The Anti-release

10/23/2006

I mentioned this in today’s Project Meeting, and now it’s come up in the newsgroups.
Normally, I’d take the time to write up a more in-depth explanation, but since my schedule is… uh… “hectic” right now, I’ll just say this:

  1. No, we have. Not. Released. Firefox. 2. Yet.
  2. When people link to bits directly on a random FTP mirror, they’re doing a number of people harm including, quite possibly, themselves:
    • Digg and Reddit posts linking to direct FTP mirrors could be costing the operators of those mirrors hundreds to thousands of dollars in bandwidth bills, or may cause them to crash by linking directly to them. This could cause them to “un-volunteer” their services as a mirror, making it even harder to obtain Firefox on release days.
    • People posting direct link to FTP mirrors don’t know if that mirror is a member of the Mozilla FTP Mirror Farm, or some random, unverified mirror. We work hard to verify that the mirrors in our farm are serving the same bits we released, and we cannot make the same claim about other mirrors that aren’t part of our farm. When using direct FTP links to random mirrors, users run the risk of downloading bits that have not been checked to ensure they do not contain a virus or trojan.
    • “That’s ok,” you say: “I link directly to ftp.mozilla.org!” That can be even worse! Killing the project’s FTP server does not help anyone, least of all people trying to obtain Firefox builds. And it makes for a grumpy IT group. And nobody wants grumpy IT groups. Especially a day before a release.
  3. Linking directly to builds hinders our ability to remove/retract bits that we may have to remove for some reason. While this may not seem like a big deal, it becomes a problem when supporting users, one of our most important values. If, let’s say, we pull a locale, due to a stop-ship bug—and yes, this is not a hypothetical—then users who’ve (pre-)downloaded that build will not receive valuable security updates for those builds. The counterargument to this is “Well, you should provide updates for everything you’ve ever offered on your FTP site.” If we did this, we’d be spending valuable (and über-constrained) Build Team and QA resources generating updates and testing them for builds that weren’t the final bits, and were never “released” as such.
  4. Posting links before we release may point people to an incomplete FTP areas or mirrors. I haven’t finished posting the source tarball, for instance. Will it happen before we release? Yes. Will there be unnecessary confusion from the open source community, wondering where this deliverable is? If you post links to an FTP site with the builds, yes.
  5. Most articles have an unerring ability to link to the wrong thing. Slashdot’s front page, for instance, currently links to the Windows British English build. I cringe at the thought of the community having to waste time while we’re finishing things up with IRC, blog, and Bugzilla chatter asking “I got my build from Slashdot; why did you guys spell behaviour wrong?” And where are Slashdotters wanting uhh… you know… Linux builds supposed to get them? It’s unclear from the article that directly links to an .exe for one [correct for one country, but mostly-wrong for everyone else] locale.
  6. User experience can be degraded, leaving a bad taste in people’s mouth: Firefox 2 has a number of components that use live content on websites. The whole community has been doing a lot of work to refresh, update, and translate this content, and parts of it are still coming together for the release. When you download a build, there could be various content, including certain parts of help, that are not yet ready. When you tell your friends to go download Firefox 2 before we announce it’s ready, you’re subjecting them to a degraded user experience, which could push them to go back to… “other browsers.”

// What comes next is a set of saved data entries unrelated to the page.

theorem keeps_fwScheduleRun {z0 : State} (s : State) (at' : Nat) (hk : Keeps z0 s) : Keeps z0 (fwScheduleRun s at').2 :=
    by
  delta fwScheduleRun
  repeat' first
    | with_reducible
        first
          | assumption | exact Keeps.refl _ | apply keeps_ite | apply keeps_ite2 | apply keeps_raise
          | apply keeps_modBoot | apply keeps_checkStaging | apply keeps_setSwitch
    | intro _
    | split
    | refine keeps_of_eq (by assumption) ?_
    | refine keeps_of_eq3 (by assumption) ?_
    | dsimp only

theorem keeps_fwCancelRun {z0 : State} (s : State) (hk : Keeps z0 s) : Keeps z0 (fwCancelRun s).2 := by
  delta fwCancelRun
  repeat' first
    | with_reducible
        first
          | assumption | exact Keeps.refl _ | apply keeps_ite | apply keeps_ite2 | apply keeps_raise
          | apply keeps_fwState | apply keeps_endSwitch
    | intro _
    | split
    | refine keeps_of_eq (by assumption) ?_
    | refine keeps_of_eq3 (by assumption) ?_
    | dsimp only

theorem keeps_fwReadyEffect {z0 : State} (s : State) (v : Word) (hk : Keeps z0 s) : Keeps z0 (fwReadyEffect s v) := by
  delta fwReadyEffect
  repeat' first
    | with_reducible
        first
          | assumption | exact Keeps.refl _ | apply keeps_foldl | apply keeps_foldl2 | apply keeps_ite
          | apply keeps_ite2 | apply keeps_ite3 | apply keeps_modFw | apply keeps_raise | apply keeps_setStartCount
          | apply keeps_fwState
    | intro _
    | split
    | dsimp only

theorem keeps_fwConfirmEffect {z0 : State} (s : State) (v : Word) (hk : Keeps z0 s) : Keeps z0 (fwConfirmEffect s v) := by
  delta fwConfirmEffect
  repeat' first
    | with_reducible
        first
          | assumption | exact Keeps.refl _ | apply keeps_ite | apply keeps_ite2 | apply keeps_ite3
          | apply keeps_modFw | apply keeps_State_wr | apply keeps_State_wrb | apply keeps_raise
          | apply keeps_raiseCounter | apply keeps_modBoot | apply keeps_fwState
    | intro _
    | split
    | dsimp only

end Sys2Proof.Machine
end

Now, before you suggest it, it’s not as easy as putting in .htaccess restrictions, or setting the permissions on the files so people can’t download them. The nitty-gritty details are in the newsgroups.
So please… just remember: “Preed the Release Engineer says: friends don’t let friends download Firefox before it’s released.”
We know everyone’s excited for the 2.0 release. We are too. But give us 24 hours, so we can make sure that your first experience with Firefox 2.0 is befitting of everyone’s hard work on this major release.
I promise it’s worth the wait.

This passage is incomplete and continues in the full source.